Wilma Alonso is executive director of the Fordham Road Business Improvement District

*Clarification: The street vending restrictions for Fordham Road prohibit general street vendors from operating there during those days and hours, but these restrictions do not apply to food vendors.

One thought on “Opinion: City’s Plan to Expand Street Vendor Permits Must Protect Our Brick-and-Mortars, Too

  1. Could not agree more! Politicians involved in this legislation demonstrate 1) fundamental misunderstanding NYC economics, 2) disrespect to the outer boroughs and 3) disregard public health.

    1) We have a major budget shortfall in NYC. Brick and Mortar tenants pay taxes and pay a significant share of real estate taxes, either through rent or directly.

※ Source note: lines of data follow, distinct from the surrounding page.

/-! ### Performance counters, power, management (R345, R480, R482, R484, R485, R475) -/

/-- PMON_CNTk_CTRL, while its EN = 0: a reserved EVENT keeps the old one, a combination of R478's "No" has no effect. -/
def State.putCounter (s : State) (k v : Nat) : State :=
  let e := if pmonEvents.contains (fld v 0 8) then fld v 0 8 else s.get (PMON_CNTk_CTRL_EVENT k)
  let w := v / 256 * 256 + e
  if s.on (PMON_CNTk_CTRL_EN k) || !pmonCtlOk w then s else s.pmonPut k w
def State.putPmonReg (s : State) (off v : Nat) : State :=
  if off = 0 then ((if bit v 1 then s.pmonClear else s).store 19 off v)
  else if off = 0x10 then (if bit v 0 then s.snapGo else s)
  else if off = 0x20 then
    let s1 := if s.on PMON_STATUS_BW_BUSY then (if bit v 24 then s else s.set PMON_BW_CTRL_CONT 0) else s.store 19 off v
    if bit v 31 then s1.bwGo else s1
  else if 0x100 ≤ off ∧ off < 0x180 ∧ off % 0x10 = 0 then s.putCounter ((off - 0x100) / 0x10) v
  else s.store 19 off v

def State.putPwrReg (s : State) (off v : Nat) : State :=
  if off = 0 then
    let s1 := s.store 18 off v
    let s2 := if bit v 8 then s1.pwrGo true else s1
    (if bit v 9 then s2.pwrGo false else s2).clrBit v .pwr
  else s.store 18 off v

/-- MGMT_WDT is written by the management processor alone, and a write restarts the watchdog (R345). -/
def State.putWdt (s : State) (m : Master) (v : Nat) : State :=
  if m = .mgmt then (s.store 20 0x10 v).setMgmt fun g => { g with wdtDue := some (s.cyc + msCyc (v % 2 ^ 16)) } else s

/-! ### One write -/

/-- Write a register of a reachable block. -/
def State.writeReg (s : State) (m : Master) (blk off v : Nat) : State :=
  match blk with
  | 1 => s.putSeqReg off v
  | 2 => s.putRxfReg m off v
  | 3 => s.putPrismReg off v
  | 4 => s.putPfilReg off v
  | 5 => s.putEngReg off v
  | 6 => s.putBrilReg off v
  | 7 => s.putLwReg off v
  | 8 => s.putOutReg off v
  | 9 => s.putLaneReg off v
  | 10 => s.putLinkReg off v
  | 11 => (s.store 11 off v).clrBit (if off = 0 then v else 0) .cmd
  | 12 => s.putDramReg off v
  | 13 => s.putScrubReg off v
  | 14 => s.putTdcReg off v
  | 15 => s.putHkReg off v
  | 16 => s.putCalReg off v
  | 17 => s.putEmitReg off v
  | 18 => s.putPwrReg off v
  | 19 => s.putPmonReg off v
  | 20 => if off = 0x10 then s.putWdt m v else s.store 20 off v
  | b => s.store b off v

/-- A write of one master to a register window (R5, R20, R22, R390); elsewhere only an address that takes no write counts. -/
def State.windowWrite (s : State) (m : Master) (a bytes v : Nat) : State :=
  match regionOf a with
  | .window blk off =>
    if !s.mayAccess m true a then s.addrErr m a
    else if bytes ≠ 4 ∨ a % 4 ≠ 0 then s.raise SYS_STATUS_ACC_ERR 1
    else if !s.reach blk then s.raise SYS_STATUS_ACC_ERR 1
    else if blk = 2 ∧ rxfMem off then s.writeReg m blk off v
    else ((s.release m).pmonIo m true 4).writeReg m blk off v
  | _ => if s.mayAccess m true a then s else s.addrErr m a
/-- REGISTER_WRITE (R8, R506): a write to memory is no register write. -/
def execRegisterWrite (m : Master) (addr : BitVec 40) (bytes : Nat) (value : BitVec 32) (s : State) : Host.Outcome State Fault Refusal :=
  .next (s.windowWrite m addr.toNat bytes value.toNat)

end Sys2Proof.Machine
end

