-- ==== Sys2Proof/Machine/Dispatch.lean ====
section
/-! DEFINITION. The meaning of each command: one arm per row of spec/opcode_table.json, one direct call each. -/

namespace Sys2Proof.Machine
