abbrev preIStV (k : Fin 16) (s : State) (w : Nat) (a n : Nat) : Prop :=
  Issues 0x41 k s w ∧ okL w = true ∧ w.testBit 51 = true ∧ a = ((s.eg k).lAddr w).1 ∧ a % n = 0 ∧ n = [1, 2, 8].getD (w / 2 ^ 49 % 4) 1 ∧ w / 2 ^ 49 % 4 ≠ 3
    ∧ Intact s ((engMem k (w / 2 ^ 48 % 2) + 2 * a) / 8 * 8) ∧ Intact s ((engMem k (w / 2 ^ 48 % 2) + 2 * (a + n - 1)) / 8 * 8)
/-- ST of a v register (R157, R188): its first 1, 2 or 8 lanes. -/
def iStV : Prop := ∀ k s w a n, preIStV k s w a n →
  ∃ t, exec (.stOp k) s = .next t
    ∧ t = butNotes { s with ecc := t.ecc, mem := t.mem, eng := s.eng.set k { went (s.eg k) with a := (s.eg k).a.set (Fin.ofNat 8 (w / 2 ^ 45 % 8)) (BitVec.ofNat 16 ((s.eg k).lAddr w).2) } } t
    ∧ getBytes t.mem (engMem k (w / 2 ^ 48 % 2) + 2 * a) (2 * n) = some ((((s.eg k).v[gdOf w]).toList.take n).flatMap fun x => bytesLE 2 x.toNat)
    ∧ MemKept (engMem k (w / 2 ^ 48 % 2) + 2 * a) (engMem k (w / 2 ^ 48 % 2) + 2 * a + 2 * n) s t
    ∧ SameRegs rptF s t

abbrev preISst (k : Fin 16) (s : State) (w : Nat) (a n : Nat) : Prop :=
  Issues 0x42 k s w ∧ okL w = true ∧ w.testBit 51 = false ∧ w / 2 ^ 54 % 4 = 0 ∧ a = ((s.eg k).lAddr w).1 ∧ a % n = 0 ∧ n = [1, 2, 8].getD (w / 2 ^ 49 % 4) 1 ∧ w / 2 ^ 49 % 4 ≠ 3
    ∧ Intact s ((engMem k (w / 2 ^ 48 % 2) + 2 * a) / 8 * 8) ∧ Intact s ((engMem k (w / 2 ^ 48 % 2) + 2 * (a + n - 1)) / 8 * 8)
/-- SST (R162, R188): the accumulator's eight lanes as 16 bits, or one lane as 16 or as 32 bits. -/
def iSst : Prop := ∀ k s w a n, preISst k s w a n →
  ∃ t, exec (.sst k) s = .next t
    ∧ t = butNotes { s with ecc := t.ecc, mem := t.mem, eng := s.eng.set k { went (s.eg k) with a := (s.eg k).a.set (Fin.ofNat 8 (w / 2 ^ 45 % 8)) (BitVec.ofNat 16 ((s.eg k).lAddr w).2) } } t
    ∧ getBytes t.mem (engMem k (w / 2 ^ 48 % 2) + 2 * a) (2 * n) = some (if n = 8 then (List.finRange 8).flatMap fun i => bytesLE 2 (BitVec.ofInt 16 (satValue (s.eg k) (Fin.ofNat 4 (w / 2 ^ 52 % 4)) i (w / 2 ^ 27 % 32) 32767)).toNat else bytesLE (2 * n) (BitVec.ofInt (16 * n) (satValue (s.eg k) (Fin.ofNat 4 (w / 2 ^ 52 % 4)) (Fin.ofNat 8 (w / 2 ^ 32 % 8)) (w / 2 ^ 27 % 32) (if n = 1 then 32767 else 2 ^ 31 - 1))).toNat)
    ∧ MemKept (engMem k (w / 2 ^ 48 % 2) + 2 * a) (engMem k (w / 2 ^ 48 % 2) + 2 * a + 2 * n) s t
    ∧ SameRegs rptF s t

abbrev preILdMisaligned (k : Fin 16) (s : State) (w : Nat) (a n : Nat) : Prop :=
  Issues 0x40 k s w ∧ okL w = true ∧ w.testBit 51 = false ∧ n = 2 ∧ w / 2 ^ 49 % 4 = 1 ∧ a = ((s.eg k).lAddr w).1 ∧ a % 2 = 1 ∧ s.on (dmaBusyF k 0) = false ∧ s.on (dmaBusyF k 1) = false
/-- A misaligned LD traps with cause MISALIGN and its data address (R155, R172). -/
def iLdMisaligned : Prop := ∀ k s w a n, preILdMisaligned k s w a n →
  ∃ t, exec (.ld k) s = .next t
    ∧ t.get (ENG_DEk_TRAP_CAUSE k) = 2 ∧ t.get (ENG_DEk_TRAP_PC k) = (s.eg k).pc.toNat ∧ t.engState k = 2 ∧ (t.get ENG_FLAGS_TRAP).testBit k.val = true
    ∧ (t.eg k).pc = (s.eg k).pc ∧ (t.eg k).g = (s.eg k).g ∧ (t.eg k).v = (s.eg k).v ∧ (t.eg k).loops = (s.eg k).loops ∧ (t.land[k]).avail = [] ∧ (t.land[k]).taken = []
    ∧ t.flash = s.flash ∧ t.cmd = s.cmd ∧ t.lw = s.lw ∧ t.trk = s.trk
    ∧ t.get (ENG_DEk_TRAP_ADDR_ADDR k) = a % 2 ^ (ENG_DEk_TRAP_ADDR_ADDR k).w ∧ t.get (ENG_DEk_TRAP_ADDR_MEM k) = w / 2 ^ 48 % 2

end Sys2Proof.Claim

/-- LD, ST and SST move 1, 2 or 8 halfwords between the X or Y memory and a register or an accumulator, update the address register in mode POST, and trap on a misaligned address. -/
def Obligations.EngineLoadsStores : Prop :=
  Sys2Proof.Claim.iLdG ∧ Sys2Proof.Claim.iLdV ∧ Sys2Proof.Claim.iStG ∧
  Sys2Proof.Claim.iStV ∧ Sys2Proof.Claim.iSst ∧ Sys2Proof.Claim.iLdMisaligned

namespace Sys2Proof.Claim
open Sys2Proof.Machine Sys2Proof.Machine.Reg

abbrev preIMacop (k : Fin 16) (s : State) (w : Nat) (mx my : Option PMove) : Prop :=
  Vector' 0x30 k s w mx my ∧ w / 2 ^ 54 % 4 = 0
/-- MAC (R161, R187). -/
def iMacop : Prop := ∀ k s w mx my, preIMacop k s w mx my →
  ∃ t, exec (.macOp k) s = .next t
    ∧ t = afterVector k s mx my (accumulated (Fin.ofNat 4 (w / 2 ^ 52 % 4)) (fun i => (((s.eg k).v[gsOf w][i]).toInt * ((s.eg k).v[gtOf w][i]).toInt)) (s.eg k)) t
    ∧ SameRegs rptF s t
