/-! ### RXF_PROBE_TEST -/

/-- The fields that RXF_PROBE_TEST stores as it begins a probe test. -/
def testFields (f : Fib) (slot d per : Nat) : List (Fld × Nat) :=
  [(RXF_PTEST_SLOT f, slot), (RXF_PTEST_CODE f, d), (RXF_PTEST_PERIOD f, per), (RXF_PTEST_EN f, 1), (ptestF f, 1)]

/-- A fibre's bit of RXF_STATUS that shows its probe test (R101). -/
theorem ptestF_eq : ∀ f : Fib, ptestF f = ⟨key 2 0 (4 + f.val), 1, 0⟩ := by decide

theorem testFields_storable (f : Fib) {slot d per : Nat} (hslot : slot ≤ 7) (hd : d ≤ 15) (hper : per ≤ 65535) :
    Storable (testFields f slot d per) := by
  simp only [testFields, storable_cons, storable_nil, List.map_cons, List.map_nil, List.mem_cons, List.not_mem_nil, or_false,
    not_false_eq_true, true_and, and_true, RXF_PTEST_SLOT, RXF_PTEST_CODE, RXF_PTEST_PERIOD, RXF_PTEST_EN, ptestF_eq, key]
  omega

theorem rxfProbeTest_judge {c : CmdIn} {s : State} {f : Fib} {slot d per : Nat} (h : Claim.preRxfProbeTest c s f slot d per) :
    s.judge 0x25 2 (fun _ => [1, 1, full, full, full]) rxfProbeTest c = .done stOk []
      ((s.puts (testFields f slot d per)).setRxf f fun x => { x with ptestDue := s.cyc }) := by
  obtain ⟨hready, hwords, hidle, hslot, hd, hper, hcode, hoff⟩ := h
  have hform : paramsOk [1, 1, full, full, full] c.words = true := by
    have hper32 : per < 2 ^ 32 := words_mem_lt hwords per (by simp)
    simp only [hwords, paramsOk_cons]
    exact ⟨fib_and_one f, rfl, and_full (by omega), and_full (by omega), and_full hper32, paramsOk_nil⟩
  have hf : fibP c.words = f := fibP_of_head (by rw [hwords]; rfl)
  have hen : bit 1 0 = true := rfl
  have hoff' : ¬ true = s.on (RXF_PTEST_EN f) := by simp [State.on, hoff]
  rw [judge_ready hready hform, rxfProbeTest, hf, hwords]
  simp only [par, List.getD_cons_succ, List.getD_cons_zero, hen]
  rw [if_neg (by simp [hidle]), if_neg (by simp [hper, hcode]; omega), if_neg hoff']
  rfl

/-- The clause on RXF_PROBE_TEST (R89, R101): the test of an idle fibre is on, with the slot, code and period given. -/
theorem rxfProbeTest_holds : Claim.rxfProbeTest := by
  intro c s f slot d per h
  have hjudge := rxfProbeTest_judge h
  obtain ⟨-, -, -, hslot, hd, hper, -⟩ := h
  have hper16 : per ≤ 65535 := by
    rw [State.ptestPeriodOk, Bool.and_eq_true] at hper
    exact of_decide_eq_true hper.1
  obtain ⟨hget, hdone⟩ := runCmd_stored hjudge (by decide) (by decide) rfl
    (setRxf_butNotes (puts_butNotes s _) f _) rfl rfl (testFields_storable f hslot hd hper16)
  simp only [testFields, List.forall_mem_cons] at hget
  obtain ⟨hgSlot, hgCode, hgPeriod, hen, hruns, -⟩ := hget
  exact ⟨_, rfl, hen, hruns, hgSlot, hgCode, hgPeriod, (hdone.mono (by simp [testFields])).rxf⟩

end Sys2Proof.Machine
end

section
/-! SUPPORT. A register as a whole: it reads as its fields, so that it keeps its value while they do, and a word stored in it is
read back (R8). -/

namespace Sys2Proof.Machine
open Reg

theorem rows_lo_lt : ∀ r ∈ rows, r.lo < 32 := by decide +kernel

/-- A register's fields, each by its lowest bit and its width. -/
def fieldsAt (blk off : Nat) : List (Nat × Nat) := (rows.filter fun r => r.at blk off).map fun r => (r.lo, r.w)
/-- What a register of these fields keeps of a value. -/
def kept (fs : List (Nat × Nat)) (v : Nat) : Nat := fs.foldl (fun x p => x + v / 2 ^ p.1 % 2 ^ p.2 * 2 ^ p.1) 0

/-- A register reads the same where each of its fields does. -/
theorem rawReg_congr {s t : State} {blk off : Nat}
    (h : ∀ lo w rst, lo < 32 → t.get ⟨key blk off lo, w, rst⟩ = s.get ⟨key blk off lo, w, rst⟩) :
    t.rawReg blk off = s.rawReg blk off := by
  refine List.foldl_ext _ _ _ fun v r hr => ?_
  rw [h r.lo r.w r.rst (rows_lo_lt r (List.mem_of_mem_filter hr))]

theorem rawReg_of_sameRegs {fs : List Fld} {s t : State} {blk off : Nat} (h : SameRegs fs s t)
    (hf : ∀ g ∈ fs, g.key < key blk off 0 ∨ key blk (off + 1) 0 ≤ g.key) : t.rawReg blk off = s.rawReg blk off := by
  refine rawReg_congr fun lo w rst hlo => h _ fun hm => ?_
  obtain ⟨g, hg, hk⟩ := List.mem_map.1 hm
  have := hf g hg
  simp only [key] at hk this
  omega

/-- The answer to a command leaves every register of the first eleven blocks as it was. -/
theorem rawReg_of_sameLast {s t : State} {blk off : Nat} (h : SameRegs lastF s t) (hk : key blk (off + 1) 0 ≤ key 11 0 0) :
    t.rawReg blk off = s.rawReg blk off := by
  refine rawReg_congr fun lo w rst hlo => h _ (notLast ?_)
  simp only [key] at hk ⊢
  omega

end Sys2Proof.Machine
end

What percentage of tax is paid, by carts…cant be much? How much of the money spent at carts actually makes it to taxation, considering the predilection for cash (based on observation)?

    2) Do we really need more cart permits in Queens or the other boroughs? I never heard my local officials calling for it, and the ones in the streets that already are clogged are legal (I live in Forest Hills and frequently around BK, BX and SI).

    3) Last, food health quality on most carts deplorable, especially in comparison to that in restaurants. Quick story, I worked at 853 Broadway for 7 years, and there was a cart with meat skewers. The cart sat in front of a bus stop and vented out through a rear window. For years, I watched the bus exhaust (curved to perfectly) waft its exhaust mist, through the rear window, over the meat. I saw many, what appeared to be mostly tourists (this is at the corner across from Union Square), purchasing that meat.

    This is, of course, not to say that some carts are not very clean.